C'est à n'y rien comprendre. L'artisan Sam Mendes, qui avait réussi un travail d'orfèvre sur Skyfall, nous produit avec ce Spectre un pur produit industriel, générique, comme un devoir rendu à contre-cœur aux producteurs Broccoli et Wilson, qui l'avait supplié de rempiler pour un épisode.
Est-il utile de faire l'inventaire de cette démission du cinéaste ? Dans des environnements superbes comme la fête des morts à Mexico aux rues de Rome en passant par le Piz Gloria autrichien, on a droit à de somnifères et grossièrement irréalistes combats motorisés. Disparue la poésie graphique de Skyfall ! On regrette même les séquences speedées, plagiées chez Jason Bourne, de Quantum of Solace, c'est dire !
Plus de morceau de bravoure ou de glamour non plus : les personnages sont en effet tous des spectres d'eux-mêmes, qu'aucun talent scénaristique ne viendra épaissir ou bousculer. La distribution y est sans doute pour quelque chose : alors que Javier Bardem ou Judi Dench sont des acteurs de composition qui apportaient tout leur panache dramaturgique à Skyfall, Christoph Waltz ou Léa Seydoux ont tendance à jouer le même rôle distancié dans tous leurs films, et celui-ci ne leur demande que peu d'implication. La grande Monica Belucci aurait pu faire la différence en femme fatale, mais Bond/Mendes ne se laisse pas distraire et ne lui consacre que quelques minutes avant de la laisser choir comme un goujat.

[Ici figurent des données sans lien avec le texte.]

/-- R344. The physical address of n bytes that a command accesses, or the status it ends with. The access is counted for the
migration logic (R59), and for a unit that a sluice is copying, which delays it (R128; the delay is part of the command's
free time, log 6). -/
def cmdPa (c : Command) (va n : Nat) (need : Need) : CmdM Nat := do
  if 2 ^ 57 ≤ va then throw 1
  let (pa, h, mig) ← (do
    if selfBase ≤ va then
      match selfPa (← get) c.core (va - selfBase) n with
      | some pa => return (pa, homeOf (← get) pa, false)
      | none => throw 1
    else
      let (pa, h, leaf) ← cmdThrough c va need 2
      return (pa, some h, pteMig leaf) : CmdM (Nat × Option Home × Bool))
  match h with
  | none => throw 1
  | some h =>
    modify fun s => countFrame (if copying s h pa n then count s h.die 70 else s) mig pa h
    return pa

/-- R344. The bytes and quarter tags of an element, or the status. -/
def cmdRead (c : Command) (va n : Nat) : CmdM (List Byte × List Bool) := do
  let pa ← cmdPa c va n needLoad
  let s ← get
  match homeOf s pa with
  | some (.device d) => return (regBytes s d pa n, [])
  | _ =>
    modify fun s => noteRead s pa n
    if poisoned s pa n then throw 4
    return (readBytes s pa n, (List.range (n / 2)).map fun q => tagAt s (pa + 2 * q))

/-- Quarter tags set as an element carried them. -/
def putTags (m : List Host.Cell) (pa : Nat) : List Bool → List Host.Cell
  | [] => m
  | b :: r => putTags (putTag m pa b) (pa + 2) r

/-- R344. An element written at a physical address with the tags it carries; one of a byte clears its quarter's. A write to a
line already copied by a migration is forwarded whole (R134). -/
def cmdPut (s : State) (pa : Nat) (bs : List Byte) (tags : List Bool) : State :=
  match homeOf s pa with
  | some (.device d) => regPut s d pa bs none
  | _ =>
    let s := performWrite s pa bs false
    mirror { s with bits := putTags s.bits pa tags } pa bs.length

/-- R424. A write of a command that would meet an uncorrectable error in part of a check unit ends the command with status 4. -/
def cmdStore (pa : Nat) (bs : List Byte) (tags : List Bool) : CmdM Unit := do
  if partialPoison (← get) pa bs.length bs.length then
    modify fun s => noteRead s pa bs.length
    throw 4
  modify fun s => cmdPut s pa bs tags

/-- A command under way: the state, the bytes written, and the status that has ended it. -/
structure CmdRun where
  s : State
  bytes : Nat
  status : Nat

/-- One more access, unless the command has ended. -/
def CmdRun.go (r : CmdRun) (f : CmdM Nat) : CmdRun :=
  if r.status ≠ 0 then r
  else match f.run.run r.s with
    | (.error n, s) => { r with s := s, status := n }
    | (.ok n, s) => { r with s := s, bytes := r.bytes + n }

/-- One element from a source address to a destination address. -/
def cmdCopy (c : Command) (n : Nat) (src dst : Int) : CmdM Nat := do
  let (bs, tags) ← cmdRead c (addr64 src) n
  let pa ← cmdPa c (addr64 dst) n needStore
  cmdStore pa bs tags
  return n

/-- Entry i of the index list. -/
def cmdIndex (c : Command) (i : Nat) : CmdM Nat := do
  let (bs, _) ← cmdRead c (addr64 ((cmIdx c.bytes + 4 * i : Nat) : Int)) 4
  return leNat bs

/-- A value held between two bounds. -/
def clampInt (v lo hi : Int) : Int := max lo (min hi v)

/-- R345. The source and destination of one row-major element of kinds 1 to 5; none where an index skips it. `i` is the
destination row of kinds 1 and 2, the source row of 3, the index of 4 and 5; `k` the column. -/
def cmdPlace (c : Command) (i k : Nat) : CmdM (Option (Int × Int)) := do
  let b := c.bytes
  let es : Int := cmEsize b
  let src (r q : Int) : Int := (cmSrc b : Int) + r * cmSstride b + q * es
  let dst (r q : Int) : Int := (cmDst b : Int) + r * cmDstride b + q * es
  match cmKind b with
  | 1 => return some (src (clampInt (i + cmRow0 b) 0 (cmSrows b - 1)) (clampInt (k + cmCol0 b) 0 (cmScols b - 1)), dst i k)
  | 2 =>
    let j ← cmdIndex c i
    return some (src (min j (cmSrows b - 1) : Nat) k, dst i k)
  | 3 =>
    let j ← cmdIndex c i
    return if j < cmDrows b then some (src i k, dst j k) else none
  | 4 =>
    let j ← cmdIndex c i
    return some (src 0 j, dst 0 i)
  | _ =>
    let j ← cmdIndex c i
    return some (src 0 i, dst 0 j)

/-- Rows and columns of a command's walk (R345). -/
def cmdWalk (b : List Byte) : Nat × Nat :=
  match cmKind b with
  | 1 => (cmDrows b, cmDcols b)
  | 2 => (cmNidx b, cmScols b)
  | 3 => (cmNidx b, cmScols b)
  | _ => (cmNidx b, 1)

/-- R345. Every element of kinds 1 to 5, row outer and column inner. -/
def cmdElements (c : Command) (r : CmdRun) : CmdRun :=
  let (rows, cols) := cmdWalk c.bytes
  (List.range rows).foldl (fun r i => (List.range cols).foldl (fun r k => r.go do
    match ← cmdPlace c i k with
    | some (a, d) => cmdCopy c (cmEsize c.bytes) a d
    | none => return 0) r) r

/-! ## All-or-nothing destinations and tags (R230, R344) -/

/-- The first and the last address of a command's destination box with its metadata word. -/
def cmdBox (b : List Byte) : Int × Int :=
  let (rows, cols) : Nat × Nat := match cmKind b with
    | 1 => (cmDrows b, cmDcols b)
    | 2 => (cmNidx b, cmScols b)
    | 4 => (1, cmNidx b)
    | _ => (cmDrows b, cmDcols b)
  let d : Int := cmDst b
  let far : Int := d + ((rows : Int) - 1) * cmDstride b
  (min (d - 8) far, max d far + (cols : Int) * (cmEsize b : Int) - 1)

/-- The page of an address for a command, with the home of its byte: the page's first address, or the store. -/
def cmdPage (c : Command) (va : Nat) : CmdM (Nat × Option Home) := do
  let pa ← cmdPa c va 1 needStore
  let s ← get
  if selfBase ≤ va then return (selfBase, homeOf s pa)
  match tlbFind s c.core.creel c.asid va with
  | some e => return (va / pageBytes e.size * pageBytes e.size, homeOf s pa)
  | none => throw 1

/-- R344. Is the box of an all-or-nothing command within one page and one home? -/
def cmdWhole (s : State) (c : Command) : Bool :=
  let (lo, hi) := cmdBox c.bytes
  let both : CmdM Bool := do return decide ((← cmdPage c (addr64 lo)) = (← cmdPage c (addr64 hi)))
  match (both.run.run s).1 with
  | .ok b => b
  | .error _ => false

/-- R230. VERS of the metadata word below a physical address goes up by one. -/
def cmdVers (pa : Nat) : CmdM Nat := do
  let w := readWord (← get) (pa - 8)
  cmdStore (pa - 8) (leBytes 8 (w.extractLsb' 48 16 ++ (w.extractLsb' 32 16 + 1) ++ w.extractLsb' 0 32).toNat) []
  return 0

/-- R344. SEQTAG written as a TAGSET to the word below a physical address. -/
def cmdSeqtag (c : Command) (pa : Nat) : CmdM Nat := do
  cmdStore (pa - 8) (leBytes 4 (fieldAt c.bytes 4 4)) []
  return 0

/-- R344. The last of a command of kinds 1 to 5: SEQTAG, when it asks for it. -/
def cmdTagAfter (c : Command) (r : CmdRun) : CmdRun :=
  if cmTagw c.bytes then r.go do
    let pa ← cmdPa c (addr64 ((cmDst c.bytes : Int) - 8)) 8 needStore
    cmdSeqtag c (pa + 8)
  else r

/-- R344, R345. A command of kinds 1 to 5 performed. -/
def cmdRun (s : State) (c : Command) : CmdRun :=
  if cmAon c.bytes then
    match (cmdPa c (addr64 ((cmDst c.bytes : Int) - 8)) 8 needStore).run.run s with
    | (.error _, s) => ⟨s, 0, 3⟩
    | (.ok pa, s) =>
      if !cmdWhole s c then ⟨s, 0, 3⟩
      else
        let r := cmdElements c (CmdRun.go ⟨s, 0, 0⟩ (cmdVers (pa + 8)))
        cmdTagAfter c (r.go (cmdVers (pa + 8)))
  else cmdTagAfter c (cmdElements c ⟨s, 0, 0⟩)

/-! ## Collective commands (R345) -/

/-- The creels of a team's rectangle that are there, row by row. -/
def teamCreels (s : State) (k : TeamKey) : List CreelId :=
  match s.teams.find k with
  | none => []
  | some r => creelsIn s r.x r.y r.w r.h

/-- The physical address of n bytes at a scratchpad offset of a creel, or status 1. -/
def padPa (k : CreelId) (off : Int) (n : Nat) : CmdM Nat := do
  let s ← get
  let o := (off % 2 ^ 20).toNat
  if o + n ≤ (creelOf s k).spBytes then
    if copying s (.scratch k) (windowBase k + o) n then set (count s k.die 70)
    return windowBase k + o
  else throw 1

Je pourrais continuer en parlant de la séance de torture absolument ridicule et absolument dénuée d'enjeu, de l'humour rare mais balourd (ah, Roger Moore se fait bien regretter), des dissensions au MI6 dont on se désintéresse totalement (et oui, il faut encore que Bond se pose en rebelle par rapport à sa hiérarchie, ça devient lassant) ou du second couteau dont je me rappelle à peine, mais peu importe. Mendes, après avoir montré ce qu'il pouvait faire avec Skyfall, nous a montré avec Spectre ce qu'il n'a jamais vraiment voulu réaliser.